Differentiating and Challenges with a Knowledge Graph

The most interesting data for building a useful and differentiated knowledge graph is typically more difficult to capture.  Structured, clean data often persists in many databases and is relatively commoditized, and thus far less likely to provide unique insights.  Noonum's core differentiation is in capturing and exposing the material relationship that exists between companies, locations, people, themes, and products.  We’ve found the most accurate and comprehensive source of these relationships resides in unstructured data.  

80-90% of the world’s data is unstructured and 90% of it was created in the last two years.  

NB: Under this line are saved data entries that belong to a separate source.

/-- The rows of plane p: half as many in NV12's second plane. -/
def OutRec.rowsOf (o : OutRec) (p : Nat) : Nat := if o.fmt = 3 ∧ p = 1 then o.oh / 2 else o.oh

/-! ### Statistics (R352) -/

/-- The cell size of the statistics: 4 for RGB-IR, else 2. -/
def cellSize (cfa : Nat) : Nat := if cfa = 8 then 4 else 2

/-- The mean of a colour's sites in a cell, rounded; a monochrome cell's pixels serve every colour. -/
def Image.cellMean (i : Image) (cx cy col : Nat) : Nat :=
  let n := cellSize i.cfa
  let l := (List.range (n * n)).filterMap fun k =>
    let x := cx * n + k % n
    let y := cy * n + k / n
    if i.cfa = 15 || siteColour i.cfa x y == col then some (i.shaded x y) else none
  if l.isEmpty then 0 else (rdiv ((sumNat l : Nat) : Int) l.length).toNat

/-- R, G, B or Y of a cell. -/
def Image.cell (i : Image) (cx cy k : Nat) : Nat :=
  if k < 3 then i.cellMean cx cy k else (i.cellMean cx cy 0 + 2 * i.cellMean cx cy 1 + i.cellMean cx cy 2) >>> 2

/-- The bin of a value: the largest b with 2^b ≤ (v + 1)^10. -/
def histBin (v : Nat) : Nat := Nat.log2 ((v + 1) ^ 10)

/-- A histogram of the statistics window: 256 counts. -/
def Image.hist (i : Image) (k : Nat) : List Nat :=
  let t := i.tune
  let cells := (List.range (tuWindow t 3)).flatMap fun y => (List.range (tuWindow t 2)).map fun x => histBin (i.cell (tuWindow t 0 + x) (tuWindow t 1 + y) k)
  (List.range 256).map fun b => cells.count b

/-- A zone's value: the mean of its cells, rounded down, 0 where it has none. -/
def Image.zone (i : Image) (zx zy k : Nat) : Nat :=
  let t := i.tune
  let xs := fun z => tuWindow t 0 + z * tuWindow t 2 / 64
  let ys := fun z => tuWindow t 1 + z * tuWindow t 3 / 48
  let l := (List.range (ys (zy + 1) - ys zy)).flatMap fun dy => (List.range (xs (zx + 1) - xs zx)).map fun dx => i.cell (xs zx + dx) (ys zy + dy) k
  if l.isEmpty then 0 else sumNat l / l.length

/-- Bytes 4,160 on of a statistics record: the histograms and the zones (R352). -/
def Image.statBytes (i : Image) : List Byte :=
  ((List.range 4).flatMap fun k => (i.hist k).flatMap (leBytes 4))
  ++ (List.range 48).flatMap fun zy => (List.range 64).flatMap fun zx => (List.range 4).flatMap fun k => leBytes 4 (i.zone zx zy k)

end Sys2Proof.Machine
end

Our core technology extracts knowledge from an ever-expanding corpus of text – news, corporate filings, earnings transcripts, patents, and structures it to be stored and understood through our knowledge graph. This extracted information is then enriched through the relationships and exposures we generate. Noonum's graph enables the ability to generate proprietary analyses around sentiment, thematic uniqueness, and performance attribution to further understand what’s driving companies and markets.  The data acquisition costs, storage, and performance required to maintain a dynamic knowledge graph of this nature are significant.

How big is the graph?  Very big.  Our graph is defined primarily in terms of the number of relationships we load into it.  Because it is a time series of knowledge that we capture from a variety of sources, at any point in time, we may be inferring over 3 billion relationships.  We currently cover over 5 million themes and 2 million entities including companies, places, and products.  In order to build and query such a comprehensive graph, some of the data is actually stored in more time series friendly sources. When we query the graph, we actually query these hybrid sources.

One of the most challenging aspects of building a knowledge graph is identifying the entities and keeping them accurate.  What does this mean? Let’s consider a node in the graph for a company.  We are not interested in generalizations. We are interested in specific knowledge about specific companies at specific points in time.   Because companies can come and go, we also need to understand when they existed and when they ceased to exist.  If we know that a stock AAPL is issued by a company called Apple, Inc. today, we can then create a company node with the name ‘Apple, Inc.’. This entity links to the security ‘AAPL’, and updates any date properties with today’s data if it was not known previously.   Now, if tomorrow’s security information says ‘AAPL’ was delisted, what do we do?  Did the company with name Apple, Inc., cease to exist, or did the relationship between Apple, Inc. and AAPL cease to exist?  Also, if we read some text and it says ‘Apple is a leader in smartphones’, is this Apple the same as ‘Apple, Inc.’?  For every decision in creating and mastering entities in a knowledge graph, you need to consider:

  • Source of the entity
  • How has the entity changed over time?
  • Which sources to trust?
  • What are the rules to create or remove an entity?

Lastly, you also need to think carefully about identifiers (IDs) and the names of entities.  Many decisions must be made when mastering entities for a knowledge graph.

Today, in industry and academia, using large data sources to train state of the art language, image and graph models has massive interest.  To build data sources on which such models can be trained is very challenging, often more difficult than training the models. Noonum’s evolving graph has great potential to learn the sequence of how market relationships emerge and evolve, shaping the way we understand and predict financial and business market dynamics.